- [Exercise instructions]
Everything from the line containing "def execReady (s" through the end of the data below should be copied exactly, with no other lines.

- [Task inputs]
◆ ◆ ◆ ◆

/-- The judgement of a READ_REGISTERS over a numbering of `size` values (R173). -/
def State.judgeRead (s : State) (k : SlotId) (size : Nat) (read : SetId → Nat → Nat → State) : State :=
  let n := s.param k 0x10 2
  let first := s.param k 0x12 2
  let count := s.param k 0x14 2
  if h : n < 41 then
    if 1 ≤ count ∧ count ≤ 20 ∧ first + count ≤ size ∧ s.optionWord k ≤ 1 then read ⟨n, h⟩ first count
    else s.refuse k .badParam
  else s.refuse k .badPoint

/-- The take of a READ_REGISTERS without NET (R173). -/
def State.takeReadRegisters (s : State) (k : SlotId) : State := s.judgeRead k 104 (s.readQuantities k)

/-- READ_REGISTERS (R105). -/
def execReadRegisters (s : State) : Host.Outcome State Fault Refusal :=
  s.event (State.take .readRegisters State.takeReadRegisters)

/-- The take of a READ_REGISTERS with NET (R173). -/
def State.takeReadRegistersNet (s : State) (k : SlotId) : State := s.judgeRead k 51 (s.readNet k)

/-- READ_REGISTERS_NET (R106). -/
def execReadRegistersNet (s : State) : Host.Outcome State Fault Refusal :=
  s.event (State.take .readRegistersNet State.takeReadRegistersNet)

/-! ### REBASE -/

/-- Value i of a REBASE, none when a digit lies outside 0 to 9 (R174, R195). -/
def State.rebaseValue (s : State) (k : SlotId) (i : Nat) : Option Nat :=
  unpackDecimal (wordBytes (s.requestWord k (6 + 2 * i)) ++ wordBytes (s.requestWord k (7 + 2 * i)))

/-- The windows a REBASE may wait (R152). -/
def Bank.rebaseEstimate (b : Bank) : Nat := if b.takesClose then b.timing.length - b.span else b.timing.length

/-- The values of a REBASE, none when BAD_PARAM applies (R174). -/
def State.rebaseValues (s : State) (k : SlotId) : Option (List Nat) :=
  let first := s.param k 0x12 2
  let count := s.param k 0x14 2
  if 1 ≤ count ∧ count ≤ 12 ∧ first + count ≤ 104 ∧ s.optionWord k = 0 then
    (List.range count).mapM (s.rebaseValue k)
  else none

/-- A REBASE that passed: its pending entry and the pending REBASE in the register set (R94, R174). -/
def State.holdRebase (s : State) (k : SlotId) (p : SetId) (values : List Nat) : State :=
  let first := s.param k 0x12 2
  let s := s.defer k (.rebase p) s.banks[bankOfSet p].rebaseEstimate
  (s.putRegs p { s.regs[p] with rebase := some { first := first, values := values, slot := k, due := false } }).regWritten p
    (· == .rebase)

/-- The take of a REBASE (R174). The pending REBASE's words are read for BUSY (assumption 14). -/
def State.takeRebase (s : State) (k : SlotId) : State :=
  let n := s.param k 0x10 2
  if h : n < 41 then
    let p : SetId := ⟨n, h⟩
    match s.rebaseValues k with
    | some values =>
      if s.banks[bankOfSet p].billing then s.refuse k .protectedBank
      else
        let s := s.checkReg p .rebase
        if s.regs[p].rebase.isSome then s.refuse k .busy else s.holdRebase k p values
    | none => s.refuse k .badParam
  else s.refuse k .badPoint

/-- REBASE (R174). -/
def execRebase (s : State) : Host.Outcome State Fault Refusal := s.event (State.take .rebase State.takeRebase)

/-! ### CANCEL -/

/-- The target may be withdrawn: a CLOSE none of whose closes has started, or a REBASE (R79, R176; assumption 13). -/
def Work.cancellable : Work → Bool
  | .banks .stop _ _ => false
  | .banks _ out closed => (out.all fun o => o.2 == .waiting) && closed.isEmpty
  | .rebase _ => true

/-- The slot leaves the blocks that hold it: each bank's held close, or the register set (R79, R177). -/
def State.withdraw (s : State) (t : SlotId) : Work → State
  | .banks _ out _ => out.foldl (fun s o => s.putBank o.1 (s.banks[o.1].withdraw t)) s
  | .rebase p => (s.putRegs p { s.regs[p] with rebase := none }).regWritten p (· == .rebase)

/-- The CANCEL's reply data: target slot, the kind of its pending entry or 0, its tag as found (R176, spec 11.3). -/
def cancelBytes (t : SlotId) (e : Option PendingEntry) (st : SlotState) : List Byte :=
  leBytes 4 t.val ++ leBytes 4 (match e with
    | some e => e.work.kindCode
    | none => 0) ++ wordBytes st.code

/-- The pending entry of a slot. -/
def State.pendingEntry (s : State) (t : SlotId) : Option PendingEntry := s.requests.table.find? fun e => e.slot == t

/-- A CANCEL of target slot `t` (R176, R177). -/
def State.cancelSlot (s : State) (k t : SlotId) : State :=
  let e := s.pendingEntry t
  let data := cancelBytes t e s.requests.slots[t]
  match e.bind fun x => if x.work.cancellable then some x else none with
  | some x => (((s.withdraw t x.work).endDeferred t .done .cancelled .none 0 0 []).done k { okReply with data := data })
  | none => s.done k { okReply with outcome := .notPending, data := data }

/-- The take of a CANCEL (R176). -/
def State.takeCancel (s : State) (k : SlotId) : State :=
  let n := s.param k 0x10 4
  if h : n < 32 ∧ s.optionWord k = 0 then s.cancelSlot k ⟨n, h.1⟩ else s.refuse k .badParam

/-- CANCEL (R176). -/
def execCancel (s : State) : Host.Outcome State Fault Refusal := s.event (State.take .cancel State.takeCancel)

/-! ### LINK_CONTROL -/

/-- The reply data: states before and after, errors before, counters (R178, spec 11.3). -/
def linkBytes (before after : Receiver) : List Byte :=
  leBytes 4 before.state.code ++ leBytes 4 after.state.code ++ leBytes 4 before.errors.code ++ wordBytes before.good ++
    wordBytes before.bad ++ wordBytes before.lost

/-- The take of a LINK_CONTROL with action `a`; BAD_PARAM for an undefined link, action or option (R178). -/
def State.takeLink (a : LinkAction) (s : State) (k : SlotId) : State :=
  let n := s.param k 0x10 4
  if h : n < 6 ∧ LinkAction.ofCode (s.param k 0x14 4) = some a ∧ s.optionWord k = 0 then
    let l : LinkId := ⟨n, h.1⟩
    let before := s.links[l]
    let s := s.linkAction l a
    s.done k { okReply with data := linkBytes before s.links[l] }
  else s.refuse k .badParam

/-- LINK_CONTROL_ENABLE (R17). -/
def execLinkControlEnable (s : State) : Host.Outcome State Fault Refusal :=
  s.event (State.take (.link .enable) (State.takeLink .enable))

/-- LINK_CONTROL_DISABLE (R17). -/
def execLinkControlDisable (s : State) : Host.Outcome State Fault Refusal :=
  s.event (State.take (.link .disable) (State.takeLink .disable))

/-- LINK_CONTROL_RESET (R17). -/
def execLinkControlReset (s : State) : Host.Outcome State Fault Refusal :=
  s.event (State.take (.link .reset) (State.takeLink .reset))

/-- LINK_CONTROL_CLEAR (R17). -/
def execLinkControlClear (s : State) : Host.Outcome State Fault Refusal :=
  s.event (State.take (.link .clear) (State.takeLink .clear))

/-! ### READ_CAPTURE -/

/-- The capture record as 16 bytes (spec 11.3, 11.6). -/
def captureBytes (c : Option Capture) : List Byte := (List.range 4).flatMap fun j => wordBytes (captureWord c j)

/-- The second-fault count of the capture record (R191). -/
def captureCount (c : Option Capture) : Nat :=
  match c with
  | some c => c.second
  | none => 0

/-- The reply of a READ_CAPTURE (R179). -/
def captureReply (c : Option Capture) : Reply := { okReply with count := captureCount c, data := captureBytes c }

/-- The take of a READ_CAPTURE without CLEAR (R179). -/
def State.takeReadCapture (s : State) (k : SlotId) : State :=
  if s.optionWord k ≤ 1 then s.done k (captureReply s.capture) else s.refuse k .badParam

/-- READ_CAPTURE (R179). -/
def execReadCapture (s : State) : Host.Outcome State Fault Refusal := s.event (State.take .readCapture State.takeReadCapture)

/-- The take of a READ_CAPTURE with CLEAR: the record is read, then emptied (R179, R192). -/
def State.takeReadCaptureClear (s : State) (k : SlotId) : State :=
  if s.optionWord k ≤ 1 then (s.putCapture none).done k (captureReply s.capture) else s.refuse k .badParam

/-- READ_CAPTURE_CLEAR (R192). -/
def execReadCaptureClear (s : State) : Host.Outcome State Fault Refusal :=
  s.event (State.take .readCaptureClear State.takeReadCaptureClear)

end Sys2Proof.Machine
end

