-- ==== Sys2Proof/Machine/Control.lean ====
section
/-! DEFINITION. The register port and the resets (spec 07, 10): RUN, NOTICE_ENABLE_MASK, WARM_RESET, LWSTAT_WRITE,
REGISTER_WRITE_IGNORED, WARM_RESET_COMPLETION, COLD_RESET, READY. -/

namespace Sys2Proof.Machine

/-! ### LWCTL and LWSTAT -/

/-- A host write of LWCTL: each field whose byte is enabled. Byte 0 holds RUN and WARM, byte 1 the mask. A 1 in WARM starts
a warm reset when none is in progress; a 0 does nothing (R140, R142). -/
def State.writeControl (s : State) (data : Word) (be : BitVec 4) : State :=
  { s with
    control :=
      { s.control with
        run := if be.getLsbD 0 then data.getLsbD 0 else s.control.run
        warm := s.control.warm || (be.getLsbD 0 && data.getLsbD 1) }
    notices :=
      { s.notices with mask := if be.getLsbD 1 then data.extractLsb' 8 6 else s.notices.mask } }

/-- RUN (R140): a write of LWCTL. -/
def execRun (data : Word) (be : BitVec 4) (s : State) : Host.Outcome State Fault Refusal :=
  s.event fun s => s.writeControl data be

/-- NOTICE_ENABLE_MASK (R189): a write of LWCTL. -/
def execNoticeEnableMask (data : Word) (be : BitVec 4) (s : State) : Host.Outcome State Fault Refusal :=
  s.event fun s => s.writeControl data be

/-- WARM_RESET (R142): a write of LWCTL. -/
def execWarmReset (data : Word) (be : BitVec 4) (s : State) : Host.Outcome State Fault Refusal :=
  s.event fun s => s.writeControl data be

/-- LWSTAT_WRITE (R188). -/
def execLwstatWrite (data : Word) (be : BitVec 4) (s : State) : Host.Outcome State Fault Refusal :=
  s.event fun s => s.clearStatus data be

/-- A host write to the register port, LA1 and LA0 selecting: LWID and LWNOTE ignore it (R139). -/
def State.writeRegister (s : State) (la : BitVec 16) (data : Word) (be : BitVec 4) : State :=
  match (registerWord la).toNat with
  | 1 => s.writeControl data be
  | 2 => s.clearStatus data be
  | _ => s

/-- REGISTER_WRITE_IGNORED (R139). -/
def execRegisterWriteIgnored (la : BitVec 16) (data : Word) (be : BitVec 4) (s : State) :
    Host.Outcome State Fault Refusal :=
  s.event fun s => s.writeRegister la data be

/-! ### The completion of a warm reset -/

/-- No window accounting and no fold is in progress (R143). -/
def State.quiet (s : State) : Bool := s.accounting.isNone && (List.finRange 8).all fun b => s.folds[b].isNone

/-- Every link's warm-reset effect (R18). -/
def State.warmLinks (s : State) : State := (List.finRange 6).foldl State.warmLink s

/-- Every bank's warm-reset effect (R89). -/
def State.warmBanks (s : State) : State := (List.finRange 8).foldl (fun s b => s.putBank b s.banks[b].warm) s

/-- The register store's warm-reset effect: pending REBASEs go (R112). -/
def State.warmRegisters (s : State) : State :=
  { s with
    regs := tabulate 41 fun p => { s.regs[p] with rebase := none }
    ecc := { s.ecc with registers := s.ecc.registers.filter fun m => m.1.item != .rebase } }

/-- Refuses a POSTED slot with RESET: the serial number is read and echoed (R158). -/
def State.refusePosted (s : State) (k : SlotId) : State :=
  (s.checkWord (slotWord k + 2)).finish k .refused resetReply

/-- Refuses a TAKEN slot with RESET over its deferred reply, with its closed intervals (R155, R156, R158). -/
def State.refuseTaken (s : State) (e : PendingEntry) : State :=
  s.endDeferred e.slot .refused .none .reset 0 e.work.closed.length (closedBytes e.work.closed)

/-- The request unit's warm-reset effect (R158): POSTED slots are refused in the order of the intake queue, then TAKEN slots
in the order of the pending table (assumption 29). -/
def State.warmRequests (s : State) : State :=
  let s := s.requests.intake.foldl State.refusePosted s
  let s := s.requests.table.foldl State.refuseTaken s
  { s with requests := { s.requests with intake := [], table := [] } }.refreshQuota

/-- The effects of every block, as R143 gathers them, in the order of its table (assumption 36). -/
def State.warmEffects (s : State) : State := s.warmLinks.warmSorter.warmWatches.warmBanks.warmRegisters.warmRequests

/-- WARM and WARM_BUSY become 0 (R143). -/
def State.endWarm (s : State) : State := { s with control := { s.control with warm := false } }

/-- The completion (R143): the blocks' effects, the causes cleared, WARM 0, then the held-close tests (assumption 11). -/
def State.completeWarm (s : State) : State :=
  (List.finRange 8).foldl State.heldTest s.warmEffects.clearCausesButCapture.endWarm

/-- A warm reset in progress completes once no accounting and no fold is in progress (R143). -/
def State.warmCompletion (s : State) : State := if s.control.warm && s.quiet then s.completeWarm else s

/-- WARM_RESET_COMPLETION (R143). -/
def execWarmResetCompletion (s : State) : Host.Outcome State Fault Refusal := s.event State.warmCompletion

/-! ### Cold reset -/

/-- Every block in its cold-reset state, READY 0; the commands that wait are the model's and stay (R141; assumption 24). -/
def State.coldReset (s : State) : State := { State.reset with pending := s.pending }

/-- COLD_RESET (R141). -/
def execColdReset (s : State) : Host.Outcome State Fault Refusal := .next s.coldReset

/-- The part has initialised itself: every store is as R141 writes it, READY is 1, the quota timer starts (R141, R159). -/
def State.becomeReady (s : State) : State :=
  { State.reset with
    control := { State.reset.control with ready := true }
    requests := { State.reset.requests with quotaTimer := some Config.quotaMs }
    ld := s.ld
    pending := s.pending }

/-- READY (R141): the part has initialised itself. A part that is ready already stays as it is. -/
def execReady (s : State) : Host.Outcome State Fault Refusal := .next (if s.control.ready then s else s.becomeReady)

end Sys2Proof.Machine
end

◆ ◆ ◆ ◆

- [Output of the task]
def execReady (s : State) : Host.Outcome State Fault Refusal := .next (if s.control.ready then s else s.becomeReady)

end Sys2Proof.Machine
end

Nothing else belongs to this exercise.